Common Rastering parameters

Many of the rastering methods accept a common set of parameters including geocontext, resolution, processing_level, scaling, data_type and progress. These parameters are treated consistently across the different methods, and merit some explanation and examples.

geocontext, resolution, crs, and all_touched

Image and ImageCollection objects have a default geocontext associated with them. The Image.geocontext attribute represents the geometry of the image, while the ImageCollection.geocontext attribute represents the geocontext used in the search that generated the collection, if any. If the geocontext parameter to a rastering method is not specified, this corresponding geocontext of the image or collection will be used by default. The resolution, crs and all_touched parameters can be used to override the corresponding parameters of the geocontext (whether defaulted or explicitly provided).

processing_level

The processing_level parameter allows the selection of different processing levels (e.g. toa_reflectance or surface_reflectance) supported by a product and its bands. When specifying a non-default processing level, the resulting data will often have a different data type and scaling than the raw image data. You must consult the processing_levels attribute to determine what processing levels a band supports.

scaling and data_type

When band raster data is retrieved, it can be scaled and converted to a variety of data types as required by the user. When neither of these parameters are provided, the original band data (or the selected processing_level) is copied into the result without change, while the resulting data type is automatically selected based on the data types of the bands in order to hold all the data without loss of precision or range.

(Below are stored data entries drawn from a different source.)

-- ==== Sys2Proof/Machine/Engine.lean ====
section
/-! DEFINITION. One step of the whole: the engine's step (41_lzw_codes.md R126, 42_deinterlace.md R163,
43_host_commands.md R182), a host action (43_host_commands.md R180), and which of the two happens. -/

namespace Sys2Proof.Machine

/-- DecodeStep() (41_lzw_codes.md R126): the count test, the exhaustion test, then fetch and execute. -/
def decodeStep (s : State) : Host.Outcome State Fault Refusal :=
  if s.expect.toNat ≤ s.ocnt.toNat then .next (haltCount s)
  else match s.fetch with
    | .rejected _ => .next (haltTrunc s)
    | .ok i => exec i s

/-- What the engine does when it may make a step: nothing while at rest (43_host_commands.md R182), a DecodeStep while a
DECODE runs, the whole reordering while a DEINT runs (00_scope.md R12). -/
def engineStep (s : State) : Host.Outcome State Fault Refusal :=
  if s.busy then (if s.opk then .next (deinterlace s) else decodeStep s) else .next s

/-- A write of CTRL: a command value runs its instruction, a reserved value has no effect (43_host_commands.md R187). -/
def hostCommand (v : Nat) (s : State) : Host.Outcome State Fault Refusal :=
  match decodeCtrl (BitVec.ofNat 32 v) with
  | .ok i => exec i s
  | .rejected _ => .next s

/-- One host action (43_host_commands.md R180, R188). -/
def hostAct (a : HostAction) (s : State) : Host.Outcome State Fault Refusal :=
  match a with
  | .readReg n => .next (hostReadReg n s)
  | .writeReg n v => if n = 0 then hostCommand v s else .next (hostWriteReg n v s)
  | .readBuf sp c => hostReadBuf sp c s
  | .writeBuf sp c v => hostWriteBuf sp c v s
  | .reset => .next (hardReset s)

/-- One step: the host's next move if it has one, else the engine's. A poll reads STATUS until BUSY = 0 while the engine
runs (43_host_commands.md R189). Log entry 1. -/
def machineStep (s : State) : Host.Outcome State Fault Refusal :=
  match s.script with
  | .act a :: rest => hostAct a (setScript rest s)
  | .pass :: rest => engineStep (setScript rest s)
  | .poll :: rest => if s.busy then engineStep s else .next (readStatus (setScript rest s))
  | [] => engineStep s

/-! ## Placing a table word where the next step runs it -/

/-- A payload of two bytes in IBUF and a DECODE that has just been accepted with it, its registers as `tableContext`
says: what the host's writes and the DECODE command leave (43_host_commands.md R189). Log entry 19. -/
def placeCode (v : Nat) (s : State) : State :=
  let x := tableContext v
  let t := decodeInit
    { s with
      status := busyWord false, synced := false, config := 0, mincs := x.mincs, expect := 1, ilen := 2, script := [],
      unspec := stillUnspec [.mincs, .expect, .ilen] s.unspec,
      ibuf := Store.write 0 (BitVec.ofNat 8 v) (Store.write 1 (BitVec.ofNat 8 (v / 256)) s.ibuf) }
  setTable t.tab x.next (setCodesize x.codesize t)

/-- A block at rest whose operand registers are written (legal ones), and a host about to write the command to CTRL.
Log entry 19. -/
def placeCommand (v : Nat) (s : State) : State :=
  { s with
    status := 0, mincs := 2, expect := 0, ilen := 0, width := 0, height := 0, ocnt := 0,
    unspec := stillUnspec [.mincs, .expect, .ilen, .width, .height, .ocnt] s.unspec,
    script := [.act (.writeReg 0 v)] }

/-- A table word placed where the next step runs it. -/
def placeWord (nbits w : Nat) (s : State) : State :=
  if nbits ≤ 16 then placeCode (tableValue nbits w) s else placeCommand (w % 2 ^ nbits) s

end Sys2Proof.Machine
end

However, the user may specify several different alternative treatments of the band data. One of four automated scaling modes can be specified which direct the operation to rescale the pixel values in each band according to either the range of data in the image or ranges defined in the band attributes and targeting an appropriate output data type.

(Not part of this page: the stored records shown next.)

-- ==== Sys2Proof/Machine/Core.lean ====
section
/-! DEFINITION. The machine as the host's interface reads it. -/

def Sys2Proof.core : Host.Core :=
  { State := Sys2Proof.Machine.State, Fault := Sys2Proof.Machine.Fault, Refusal := Sys2Proof.Machine.Refusal,
    step := Sys2Proof.Machine.step, reset := Sys2Proof.Machine.State.reset }
end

The raw mode is equivalent to no scaling: the data is preserved as is (after applying any processing_level), and the output data type is selected to hold all the band data without loss of precision or range.

>>> import numpy as np
>>>
>>> product = Product.get("usgs:landsat:oli-tirs:c2:l1:v0")
>>>
>>> bands = {band.name: band for band in product.bands()}
>>> [bands[b].data_type for b in ["red","green","blue"]]
['UInt16', 'UInt16', 'UInt16']
>>> image = list(product.images().filter("2018-07-01" < p.acquired < "2018-09-01").sort("acquired").limit(1))[0]
>>>
>>> arr = image.ndarray(
...     bands="red green blue",
...     resolution=120,
...     scaling="raw"
... )
>>>
>>> arr.dtype
dtype('float64')
>>> np.min(arr)
0.007080000000000003
>>> np.max(arr)
0.23098000000000005

The auto mode automatically scales from the actual range of the band data to the standard display range of ``[0, 255 ``. This scaling is done independently for each band, thus this has the effect of “stretching” the dynamic range of the data in each band.

Note

auto mode cannot be used with any image products supporting processing levels.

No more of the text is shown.